The corporate purpose of BMAG then consists of the management of its own assets and the preparation and realization of the acquisition of an unlisted target company with an operating business (Zieltransaktion, Target Transaction). Any acquisition process including conversion processes can be selected, whereby at least three quarters of the shares (share deal) or the entire assets (asset deal) must be acquired.
The deposits (and any share premium) must be held by a trustee (notary public or bank). However, the Management Board must not have access to such funds.
2. Target Transaction
Prior to the implementation of the Target Transaction, the Management Board must prepare a report describing the transaction and explaining and justifying the appropriateness of the consideration in relation to the value of the target company in legal and economic terms.
The execution of the Target Transaction is finally decided with a quorum of three quarters of the share capital represented when the shareholders’ resolution is passed.
The BMAG's Articles of Association must contain a mandatory provision on the period for executing the Target Transaction, which may be between 24 and 36 months. The period begins on the day the shares are admitted to trading on the regulated market and can be extended by 12 months, in each case by a resolution amending the Articles of Association, as long as the period does not exceed 48 months in total.
3. Right of Objection and Right to Tender
Shareholders who have objected to the execution of the Target Transaction can demand repayment of their contributions (plus premium, if applicable) from BMAG within two months of the resolution being passed.
In contrast to common SPAC models, shareholders' tender rights are restricted to the extent that only shareholders who have actively objected to the execution of the Target Transaction (i.e. have declared their objection in writing) are entitled to tender their shares. In other jurisdictions, such objection is not a prerequisite for exercising a put option. With this and in combination with the quorum of three quarters of the share capital represented at the time the resolution is passed, the German legislator wants to ensure that a maximum of one quarter of the originally paid-in share capital can flow out due to repayments.

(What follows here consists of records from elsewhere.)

-- ==== Sys2Proof/Machine/FixMath.lean ====
section
/-! DEFINITION. The functions of chapters 10 and 11 that are not exact in whole numbers: logarithm and power for band
densities (R284, R285) and the binary32 words of the loop's state records (R303). -/

namespace Sys2Proof.Machine

/-- One fixed point: 64 fraction bits. -/
def one64 : Nat := 18446744073709551616

/-- `k` bits of the logarithm to base 2 of a mantissa in [1, 2) with 64 fraction bits, by squaring. -/
def log2Bits : Nat → Nat → Nat
  | 0, _ => 0
  | k + 1, m =>
    let s := m * m / one64
    if 2 * one64 ≤ s then 2 ^ k + log2Bits k (s / 2) else log2Bits k s

/-- log2 (n / d) with 40 fraction bits, for positive `n` and `d`. -/
def log2Fix (n d : Nat) : Int :=
  let e : Int := (Nat.log2 n : Int) - (Nat.log2 d : Int)
  let m := if 0 ≤ e then n * one64 / (d * 2 ^ e.toNat) else n * one64 * 2 ^ (-e).toNat / d
  let (e, m) := if m < one64 then (e - 1, 2 * m) else (e, m)
  e * 1099511627776 + log2Bits 40 m

/-- The band density of a reflectance `n / d` (R285): −4,096 log10 R, rounded to the nearest, ties upward. The constant
is log10 2 in 2^-64. -/
def density (n d : Nat) : Int := roundDiv (-4096 * log2Fix n d * 5553023288523357132) (1099511627776 * one64)

/-- Terms of the exponential series: `t` is the next term and `y` the argument, in 2^-64. -/
def expSeries : Nat → Nat → Nat → Nat → Nat
  | 0, _, _, _ => 0
  | k + 1, i, y, t => t + expSeries k (i + 1) y (t * y / (one64 * (i + 1)))

/-- 10^(−d / 4,096) in 2^-64, from the constants log2 10 and ln 2 in 2^-64. -/
def pow10Neg (d : Int) : Nat :=
  let x : Int := -d * 61278757397652712441 / 4096
  let i := x / (one64 : Int)
  let f := (x % (one64 : Int)).toNat
  let e := expSeries 24 0 (f * 12786308645202655659 / one64) one64
  if 0 ≤ i then e * 2 ^ i.toNat else e / 2 ^ (-i).toNat

/-! ### binary32 -/

/-- The value of a binary32 word that is not negative. -/
def f32Val (w : Nat) : Frac :=
  let e := field w 23 8
  let m := field w 0 23
  if e = 0 then frac m (2 ^ 149)
  else if 150 ≤ e then fracI ((8388608 + m) * 2 ^ (e - 150) : Nat)
  else frac (8388608 + m : Nat) (2 ^ (150 - e))

/-- Nearest whole number, ties to even. -/
def roundEven (n d : Nat) : Nat :=
  let q := n / d
  let r := n % d
  if 2 * r < d then q else if d < 2 * r then q + 1 else q + q % 2

/-- The binary32 word nearest to a value that is not negative; the greatest finite one beyond the range. -/
def f32Of (x : Frac) : Nat :=
  let n := x.num.toNat
  if n = 0 then 0
  else
    let e : Int := (Nat.log2 n : Int) - (Nat.log2 x.den : Int)
    let low := if 0 ≤ e then n < x.den * 2 ^ e.toNat else n * 2 ^ (-e).toNat < x.den
    let e := max (-126) (if low then e - 1 else e)
    let k := e - 23
    let q := if 0 ≤ k then roundEven n (x.den * 2 ^ k.toNat) else roundEven (n * 2 ^ (-k).toNat) x.den
    let w := if q < 8388608 then q else ((e + 126).toNat) * 8388608 + q
    min w 0x7F7FFFFF

end Sys2Proof.Machine
end

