def sVal (g : Group) (i j : Nat) : Frac := f32Val (g.s.getD (sIndex i j) 0)

/-- Elimination on rows with their right-hand side last: the product of the pivots and the solution; none where a pivot
is not positive. -/
def gauss : Nat → List (List Frac) → Option (Frac × List Frac)
  | 0, _ => some (fracI 1, [])
  | n + 1, rows =>
    match rows with
    | (p :: prow) :: rest =>
      if fracLe p (fracI 0) then none
      else
        let rest := rest.map fun r => match r with
          | q :: qs => (qs.zip prow).map fun e => fracSub e.1 (fracMul (fracDiv q p) e.2)
          | [] => []
        match gauss n rest with
        | some (det, xs) =>
          let rhs := (prow.getLast?).getD (fracI 0)
          let x := fracDiv (fracSub rhs (fracSum ((prow.zip xs).map fun e => fracMul e.1 e.2))) p
          some (fracMul p det, x :: xs)
        | none => none
    | _ => none

/-- A power of a fraction. -/
def fracPow (x : Frac) : Nat → Frac
  | 0 => fracI 1
  | n + 1 => fracMul x (fracPow x n)

/-- Whether r of R305 is at or above `c` / 65,536: det × 65,536^d ≥ (c × trace / d)^d. -/
def condAtLeast (det trace : Frac) (d c : Nat) : Bool :=
  fracLe (fracPow (fracDiv (fracScale trace c) (fracI d)) d) (fracScale det (65536 ^ d))

/-- r in 2^-16, rounded down, by bisection over 17 bits (CHL_SEL_R). -/
def condRatio (det trace : Frac) (d : Nat) : Nat → Nat → Nat
  | 0, acc => acc
  | k + 1, acc => condRatio det trace d k (if condAtLeast det trace d (acc + 2 ^ k) then acc + 2 ^ k else acc)

/-- S restricted to the active positions, with B as right-hand side. -/
def activeRows (g : Group) (act : List Nat) : List (List Frac) :=
  act.map fun i => act.map (sVal g i) ++ [f32Val (g.b.getD i 0)]
def traceOf (g : Group) (act : List Nat) : Frac := fracSum (act.map fun i => sVal g i i)

/-! ### One group -/

/-- The response table's entry (R298). -/
def respAt (w : World) (b j : Nat) : Int := getT w (0x3800 + b) j (64 * (j : Int))

/-- y of an absorbance (R298); none above entry 255. -/
def inverseResp (w : World) (b : Nat) (a : Int) : Option Frac :=
  if a ≤ respAt w b 0 then some (fracI 0)
  else
    match (List.range 256).find? fun j => a ≤ respAt w b j with
    | none => none
    | some j =>
      let lo := respAt w b (j - 1)
      let hi := respAt w b j
      some (fracAdd (fracI (2 * ((j : Int) - 1))) (frac (2 * (a - lo)) (hi - lo).toNat))

/-- Clear row and column `i` of S and entry `i` of B (R307). -/
def clearPos (g : Group) (i : Nat) : Group :=
  { g with s := (List.range 10).map fun e => if (List.range 4).any fun j => sIndex i j == e then 0 else g.s.getD e 0
           b := g.b.set i 0 }

/-- The activity of a group's positions as the column states give it (R307). -/
def activate (b x : Nat) (act : List Nat) (w : World) : World :=
  (List.range 4).foldl (fun w n =>
    let g := groupAt w b x
    let on := act.contains n
    if bitOf g.active n = on then w
    else
      let k := groupPos b x n
      let w := setGroup w b x { clearPos g n with active := setBit g.active n on }
      if on ∧ (mapGet w.loop.requal k).isSome = true then
        updLoop (setTheta w k 16384) fun l => { l with requal := mapDel l.requal k }
      else w) w

/-- Raise an event of the window that starts at `start` (R321). -/
def raiseWin (w : World) (start : Int) (code inst data : Nat) : World := raiseAt w code inst data (nowEt w) (linePos start)

/-- Raise a report of the loop at most once per cycle and bar (R312). -/
def tellOnce (w : World) (start : Int) (b kind code data : Nat) : World :=
  if w.loop.told.contains (b, kind) then w
  else raiseWin (updLoop w fun l => { l with told := (b, kind) :: l.told }) start code b data

/-- The band of a drop factor (R311). -/
def bandOf (w : World) (th : Nat) : Nat :=
  if th < getN w Obj.CHL_OUT_K then 0
  else if th < getN w Obj.CHL_WEAK_K then 1
  else if getN w Obj.CHL_WEAK_K + getN w Obj.CHL_OK_HYST ≤ th then 2 else 3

4. Termination of the BMAG
If a Target Transaction has been executed, the BMAG will continue as an ordinary stock corporation exclusively in accordance with the provisions of the German Stock Corporation Act.
If the Target Transaction is not executed, the BMAG will be dissolved, and the deposits have to be repaid to the shareholders. In this respect, the lock-up period for the distribution of assets has been reduced from one year to two months.

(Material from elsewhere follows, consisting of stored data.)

/-- Send a list of blocks. -/
def sendBlocks (l : List Nat) (b : BulkOut) (w : World) : BulkOut × World :=
  l.foldl (fun x k => sendBlock x.1 x.2 k) (b, w)

/-- Send what the window takes; when every block is acknowledged, close (R342, R343). -/
def pumpOut (b : BulkOut) (w : World) : World :=
  if !b.opened || b.closed then putOut w b
  else if blockCount b.data.length ≤ b.next then
    send (putOut w { b with closed := true, openClk := w.clk, times := [] }) (.bulkClose b.addr b.stream 0 b.data.length)
  else
    let lim := min (b.next + b.window) (blockCount b.data.length)
    let new := ((List.range (lim - b.next)).map (· + b.next)).filter fun k => (mapGet b.times k).isNone && !b.acked.contains k
    let (b, w) := sendBlocks new b w
    putOut w b

/-- Open a stream of the device's own to a partner. -/
def openOut (w : World) (a : Addr) (purpose target : Nat) (pre data : List Nat) : World :=
  let n := w.net.nextStream
  let b : BulkOut := { addr := a, stream := n, target := target, purpose := purpose, offset := 0, pre := pre, data := data
                       window := 0, next := 0, acked := [], times := [], openClk := w.clk, opened := false, closed := false }
  let w := updNet w fun x => { x with bulkOut := x.bulkOut ++ [b], nextStream := n % 4294967295 + 1 }
  send w (.bulkOpen a n target data.length pre)

/-! ### Preview -/

/-- Count a dropped preview block; PRV_DROPPED at most once per frame (R172). -/
def prvDrop (frame : Nat) (w : World) : World :=
  let w := bump w Obj.JOB_PRV_DROPPED
  if w.cal.prvDropFrames.contains frame then w
  else raise (updCal w fun c => { c with prvDropFrames := lastN 16 (c.prvDropFrames ++ [frame]) }) Ev.PRV_DROPPED 0 frame

/-- Begin the transfer of the oldest queued block. -/
def prvPump (w : World) : World :=
  if w.net.bulkOut.any (·.purpose == 2) || decide (8 ≤ w.net.bulkOut.length) then w
  else match w.cal.prvQueue, partnerAddr w (getN w Obj.JOB_PRV_PARTNER) with
    | d :: _, some a => openOut w a 2 2 (d.take 32) (d.drop 32)
    | _, _ => w

/-- A coded block: into the queue of two, or dropped (R172). -/
def prvPut (frame : Nat) (d : List Nat) (w : World) : World :=
  if 2 ≤ w.cal.prvQueue.length then prvDrop frame w
  else prvPump (updCal w fun c => { c with prvQueue := c.prvQueue ++ [d] })

/-- Plane lines of a stream whose code is not smaller than the raw line (R136). -/
def noGainLines (bits key segLog : Nat) : Nat → List (List Nat) → List (List (List Nat)) → Nat
  | _, _, [] => 0
  | ln, prev, planes :: rest =>
    let n := ((planes.zip (prev ++ List.replicate planes.length [])).filter fun p =>
      noGain (encodeLine bits segLog 31 (ln % key == 0) p.1 p.2).1 p.1.length bits).length
    n + noGainLines bits key segLog (ln + 1) planes rest

/-- Code lines as one stream with KEY 16 and segments of 1,024 samples; lines without gain are counted. -/
def codeLines (bits : Nat) (lines : List (List (List Nat))) (w : World) : List Nat × World :=
  (encodeStream bits 16 2 lines, addO w Obj.MUS_NO_GAIN 32 (noGainLines bits 16 2 0 [] lines))

/-- A preview line from up to SCALE composed lines: the averages of one ink, in 8 bits (R170). -/
def prvRow (scale : Nat) (lines : List (List Nat)) : List Nat :=
  let arrs := lines.map (·.toArray)
  (List.range (wbCols / scale)).map fun i =>
    let t := sum (arrs.map fun a => sum ((List.range scale).map fun j => a.getD (i * scale + j) 0))
    min 255 (((roundDiv t (scale * lines.length)).toNat + 8) / 16)

/-- The preview lines of a block: groups of SCALE lines, by ink. -/
def prvRows (scale inks : Nat) : Nat → List (List (List Nat)) → List (List (List Nat))
  | 0, _ => []
  | k + 1, ls =>
    if ls.isEmpty then []
    else ((List.range inks).map fun i => prvRow scale ((ls.take scale).map fun l => l.getD i [])) ::
      prvRows scale inks k (ls.drop scale)

/-- Code a block and queue it with its header (R171). -/
def prvEmit (b : PrvBlock) (w : World) : World :=
  if b.lines.isEmpty then w
  else
    let rows := prvRows b.scale ((b.lines.headD []).length) 16 b.lines
    let (d, w) := codeLines 8 rows w
    let h := leBytes 4 b.frame ++ leBytesInt 8 b.start ++ [b.scale, b.inks, b.layers, 0] ++ leBytes 4 b.block ++
      leBytes 4 b.et ++ leBytes 4 d.length
    prvPut b.frame (withCrc h ++ d) w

Alternatively, in the event that the Target Transaction is not executed, a shareholders’ resolution may be passed with a quorum of three quarters to continue the BMAG as a regular stock corporation. In this case, an application for delisting must be submitted and a purchase offer must be made to the shareholders who have objected to the continuation as regular stock corporation. This offer must not be below the issue price of the shares (plus premium, if applicable).
D. Summary and Outlook
The German legislator has essentially succeeded in introducing the SPAC model to German company law. The implementation takes appropriate account of investor and creditor protection, considering the special provisions of this legal form. The intersection with the law of the ordinary stock corporation appears appropriate.

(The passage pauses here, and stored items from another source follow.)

/-- R417, R419, R420: GOV_EVAL takes the input power; at or below the limit the level stays; above it, after 500 ms at a
level, the next level is taken, and at level 4 the ceiling is lowered.
R418, R419: the power limit. While a throttle condition holds it falls by THM_STEP_W every THM_STEP_S; a step that
would take it below 24 W shuts the device down instead; with every sensor cool for THM_RECOVER_S it rises by a step, to
THM_PLIM_W at most; a margin held for 10 s undoes one of levels 3, 2 and 1. -/
def Obligations.PowerGovernor : Prop :=
  (∀ (s : State) (pin : Nat), powered s.ctl.mode = true →
    (((min 65535 pin : Nat) : Int) ≤ getO s.w Obj.THM_PLIM_EFF →
      ∃ t, exec (.govEval pin) s = .next t ∧ getN t.w Obj.THM_P_IN = min 65535 pin ∧
        Touches [.thm] (objsOf [Obj.THM_P_IN]) s t) ∧
    (getO s.w Obj.THM_PLIM_EFF < ((min 65535 pin : Nat) : Int) → s.w.thm.levelClk + msClk 500 ≤ s.w.clk →
      (getN s.w Obj.THM_SHED_LEVEL < 3 →
        ∃ t, exec (.govEval pin) s = .next t ∧ getN t.w Obj.THM_P_IN = min 65535 pin ∧ t.ctl = s.ctl ∧
          getN t.w Obj.THM_SHED_LEVEL = getN s.w Obj.THM_SHED_LEVEL + 1 ∧ t.w.thm.levelClk = s.w.clk ∧
          getN t.w Obj.LCK_CEIL_HZ = getN s.w Obj.LCK_CEIL_HZ) ∧
      (getN s.w Obj.THM_SHED_LEVEL = 3 →
        ∃ t, exec (.govEval pin) s = .next t ∧ getN t.w Obj.THM_SHED_LEVEL = 4 ∧ t.ctl = s.ctl ∧
          t.w.thm.lowerClk = s.w.clk ∧
          getN t.w Obj.LCK_CEIL_HZ = max (getN s.w Obj.THM_CEIL_MIN_HZ)
            (min (getN s.w Obj.LCK_CEIL_HZ) (frowHz s.w) * (100 - getN s.w Obj.THM_CEIL_STEP_PCT) / 100)))) ∧
  (∀ s : State, powered s.ctl.mode = true →
    (s.w.thm.throttle = true → s.w.thm.stepClk + secClk (getN s.w Obj.THM_STEP_S) ≤ s.w.clk → onlyBroken s.w = false →
      (240 ≤ getO s.w Obj.THM_PLIM_EFF - 10 * getO s.w Obj.THM_STEP_W →
        ∃ t, exec .govLimitStep s = .next t ∧ t.ctl = s.ctl ∧ t.w.thm.stepClk = s.w.clk ∧
          getO t.w Obj.THM_PLIM_EFF = getO s.w Obj.THM_PLIM_EFF - 10 * getO s.w Obj.THM_STEP_W) ∧
      (getO s.w Obj.THM_PLIM_EFF - 10 * getO s.w Obj.THM_STEP_W < 240 → s.ctl.mode ≠ .thermalHold →
        s.w.sys.standby = false →
        ∃ t, exec .govLimitStep s = .next t ∧ t.ctl.mode = .boot ∧ t.w.sys.holdFlag = true ∧
          t.w.thm.journal.head?.map (fun r => (r.kind, r.reason)) = some (2, 3))) ∧
    (∀ c, s.w.thm.coolClk = some c → s.w.thm.throttle = false → getO s.w Obj.THM_PLIM_EFF < getO s.w Obj.THM_PLIM_W →
      max c s.w.thm.riseClk + secClk (getN s.w Obj.THM_RECOVER_S) ≤ s.w.clk →
      ∃ t, exec .govLimitRecover s = .next t ∧ t.w.thm.riseClk = s.w.clk ∧
        getO t.w Obj.THM_PLIM_EFF =
          min (getO s.w Obj.THM_PLIM_W) (getO s.w Obj.THM_PLIM_EFF + 10 * getO s.w Obj.THM_STEP_W) ∧
        Touches [.thm] (objsOf [Obj.THM_PLIM_EFF]) s t) ∧
    (∀ c, 1 ≤ getN s.w Obj.THM_SHED_LEVEL → getN s.w Obj.THM_SHED_LEVEL ≤ 3 → s.w.thm.marginClk = some c →
      c + secClk 10 ≤ s.w.clk → s.w.thm.undoClk + secClk 10 ≤ s.w.clk →
      ∃ t, exec .govUnshed s = .next t ∧ getN t.w Obj.THM_SHED_LEVEL = getN s.w Obj.THM_SHED_LEVEL - 1 ∧
        t.w.thm.undoClk = s.w.clk ∧ t.w.thm.levelClk = s.w.clk))

/-- R422: with THM_AUTO_RESUME, no sensor broken and every reading cool for THM_RECOVER_S the device leaves THERMAL_HOLD
for CALIBRATE. R425: the slack of the 16 oscillators is kept and VCORE moves by 5 mV within 700 mV to 800 mV, or stands
at 800 mV: before CALIBRATE, with AVS_EN at 0, and with every oscillator left out. R426: a renewal moves the reference
correction by at most 50 ppm towards its target. -/
def Obligations.ResumeAndCompensation : Prop :=
  ∀ s : State,
    (s.ctl.mode = .thermalHold → getO s.w Obj.THM_AUTO_RESUME = 1 → (∀ x, x ∈ s.w.thm.sensors → x.broken = 0) →
      heldFor s.w s.w.thm.coolClk (secClk (getN s.w Obj.THM_RECOVER_S)) = true →
      ∃ t, exec .thmAutoResumeExit s = .next t ∧ t.ctl.mode = .calibrate ∧ t.ctl.prev = .thermalHold ∧
        t.w.sys.holdFlag = false ∧ getN t.w Obj.SUP_STOP_SRC = setBit (getN s.w Obj.SUP_STOP_SRC) 8 false) ∧
    (∀ slack, powered s.ctl.mode = true →
      ∃ t, exec (.avsStep slack) s = .next t ∧
        (∀ i, i < 16 → getO t.w (Obj.THM_RO_SLACK i) = clampInt (-32768) 32767 (slack.getD i 0)) ∧
        (leastSlack slack = none ∨ s.w.thm.avsOn = false ∨ getF s.w Obj.THM_CFG 2 1 = 0 →
          getO t.w Obj.THM_VCORE_MV = 800) ∧
        (∀ i x, leastSlack slack = some (i, x) → s.w.thm.avsOn = true → getF s.w Obj.THM_CFG 2 1 ≠ 0 →
          (x < getO s.w Obj.THM_AVS_MARGIN →
            getO t.w Obj.THM_VCORE_MV = min 800 (getO s.w Obj.THM_VCORE_MV + 5)) ∧
          (getO s.w Obj.THM_AVS_MARGIN + 20 < x →
            getO t.w Obj.THM_VCORE_MV = max 700 (getO s.w Obj.THM_VCORE_MV - 5)) ∧
          (getO s.w Obj.THM_AVS_MARGIN ≤ x → x ≤ getO s.w Obj.THM_AVS_MARGIN + 20 →
            getO t.w Obj.THM_VCORE_MV = getO s.w Obj.THM_VCORE_MV)) ∧
        Touches [.thm] (objsOf (Obj.THM_VCORE_MV :: Obj.THM_AVS_STEPS :: (List.range 16).map Obj.THM_RO_SLACK)) s t) ∧
    (powered s.ctl.mode = true →
      ∃ t, exec .bgRenew s = .next t ∧ Touches [] (objsOf [Obj.THM_BG_CORR]) s t ∧
        getO t.w Obj.THM_BG_CORR = (if getF s.w Obj.THM_CFG 1 1 = 0 then 0
          else if s.w.thm.bgFrozen = true ∨ (sensorAt s.w 0).hist = [] then getO s.w Obj.THM_BG_CORR
          else clampInt (getO s.w Obj.THM_BG_CORR - 50) (getO s.w Obj.THM_BG_CORR + 50) (bgTarget s.w)))

/-- R254 to R256: training that ends takes the preset of the highest margin on every lane where the port adapts, and
sends SYNC, RESET_ADDR, the first ENUM and, where the port adapts, a MARGIN command for each preset; one that does not
end within 20 ms takes the link down; a retuning trial, 10 s after the last, moves one lane to a neighbouring preset;
after 1 s it is kept where its margin rose by 4, and undone in a gap where it did not. R252, R253, R261: discovery. Each
step asks for the next address, and for address 15 behind the eighth driver; an answer from the address asked for joins
the chain; a chain without an answer for 30 ms, or with an excess driver, is up with its length; the sum of 64 round
trips, less the device's own delays, gives a driver its round-trip time; a camera that answers is up with its serial and
checked against the profile. -/
def Obligations.LinkTrainingAndDiscovery : Prop :=
  (∀ (s : State) (i : Nat), i < 24 → i < s.w.links.length →
    (∀ margins, (linkAt s.w i).st = .training →
      ∃ t, exec (.trainingDone i margins) s = .next t ∧ (linkAt t.w i).st = .enumerating ∧
        (linkAt t.w i).drivers = [] ∧ (linkAt t.w i).enumAddr = 1 ∧
        (16 ≤ i ∨ (portAt s.w i).idle = false →
          t.w.out = [.sync i (syncTime (trainedAlign s.w i) i), .yql i 0 8 (((linkAt s.w i).tag + 1) % 256) 0 [],
              .yql i 0 1 (((linkAt s.w i).tag + 2) % 256) 1 []] ++
            (if bitOf (linkCfg s.w i) 2 then
              (List.range 16).map fun k => .yql i 1 11 (((linkAt s.w i).tag + 3 + k) % 256) 0 [] else [])) ∧
        (linkAt t.w i).presets = ((if bitOf (linkCfg s.w i) 2 then margins.map bestPreset
          else List.replicate 6 (field (linkCfg s.w i) 4 4)) ++ List.replicate 6 0).take 6) ∧
    ((linkAt s.w i).st = .training → (linkAt s.w i).startClk + msClk 20 ≤ s.w.clk →
      ∃ t, exec (.trainingTimeout i) s = .next t ∧ (linkAt t.w i).st = .down ∧
        Touches [.links] noObj s t ∧ (Quiet s → Reports s t Ev.YQL_LINK_DOWN 6)) ∧
    (∀ margin, (linkAt s.w i).st = .up → bitOf (linkCfg s.w i) 1 = true → (linkAt s.w i).trial = none →
      (linkAt s.w i).trialClk + secClk 10 ≤ s.w.clk → presetGap s.w i = true →
      ∃ t r, exec (.retuneTrial i margin) s = .next t ∧ (linkAt t.w i).trial = some r ∧ r.margin = margin ∧
        r.preset = (linkAt s.w i).presets.getD r.lane 0 ∧ r.clk = s.w.clk ∧ Touches [.links] noObj s t) ∧
    (∀ margin r, (linkAt s.w i).trial = some r → r.clk + secClk 1 ≤ s.w.clk →
      r.margin + 4 ≤ margin ∨ presetGap s.w i = true →
      ∃ t, exec (.retuneTrialEnd i margin) s = .next t ∧ (linkAt t.w i).trial = none ∧
        (linkAt t.w i).presets =
          (if r.margin + 4 ≤ margin then (linkAt s.w i).presets else (linkAt s.w i).presets.set r.lane r.preset))) ∧
  (∀ s : State,
    (∀ i, i < 24 → i < s.w.links.length → (linkAt s.w i).st = .enumerating →
      ∃ t, exec (.enumStep i) s = .next t ∧
        (linkAt t.w i).enumAddr = (if (linkAt s.w i).drivers.length < 8 then (linkAt s.w i).drivers.length + 1 else 15) ∧
        (16 ≤ i ∨ (portAt s.w i).idle = false →
          t.w.out = [.yql i 0 1 (((linkAt s.w i).tag + 1) % 256) (linkAt t.w i).enumAddr []] ∧
          Touches [.links] noObj s t)) ∧
    (∀ p addr id, p < 16 → p < s.w.links.length → (linkAt s.w p).st = .enumerating → (linkAt s.w p).enumAddr = addr →
      (addr = (linkAt s.w p).drivers.length + 1 → addr ≠ 15 →
        ∃ t, exec (.driverEnum p addr id) s = .next t ∧
          (linkAt t.w p).drivers.map (·.serial) = (linkAt s.w p).drivers.map (·.serial) ++ [id.serial] ∧
          t.ctl = s.ctl) ∧
      (addr = 15 → ∃ t, exec (.driverEnum p addr id) s = .next t ∧ (linkAt t.w p).excess = true ∧
        (linkAt t.w p).drivers = (linkAt s.w p).drivers ∧ Touches [.links] noObj s t)) ∧
    (∀ p, p < 16 → p < s.w.links.length → (linkAt s.w p).st = .enumerating →
      (linkAt s.w p).answerClk + msClk 30 ≤ s.w.clk ∨ (linkAt s.w p).excess = true →
      ∃ t, exec (.chainEnd p) s = .next t ∧ (linkAt t.w p).st = .up ∧
        getN t.w (Obj.YQL_CHAIN_LEN p) = (linkAt s.w p).drivers.length) ∧
    (∀ i addr sum, i < 24 → i < s.w.links.length → 1 ≤ addr → addr ≤ (linkAt s.w i).drivers.length →
      ∃ t, exec (.latencyMeasured i addr sum) s = .next t ∧
        ((linkAt t.w i).drivers[addr - 1]?).bind (·.rtt) =
          some (roundDiv ((sum : Int) - 64 * (linkAt s.w i).ownPs) 8000).toNat) ∧
    (∀ c id, c < 8 → 16 + c < s.w.links.length → (linkAt s.w (16 + c)).st = .enumerating →
      ∃ t, exec (.cameraEnum c id) s = .next t ∧ (linkAt t.w (16 + c)).st = .up ∧
        getN t.w (Obj.YQL_CAM_SERIAL c) = id.serial ∧
        (linkAt t.w (16 + c)).noProf = ((id.heads.headD (0, 0)).2 != getN s.w Obj.YQL_CPF_CODE) ∧
        Touches [.links] (objsOf [Obj.YQL_CAM_SERIAL c]) s t))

It is to be welcomed that the German legislator mainly removed the obstacles that previously prevented realizing the SPAC model in a German legal form and, while closely following the SPAC models known so far in terms of design, has chosen its own path with a few special provisions.
The addition of the German legal form Börsenmantelaktiengesellschaft is, however, arguably unsuccessful in light of the international recognition and familiarity of the term SPAC. It remains to be seen whether the legal form will be accepted by the market or whether proven SPAC models from other jurisdictions will continue to be used.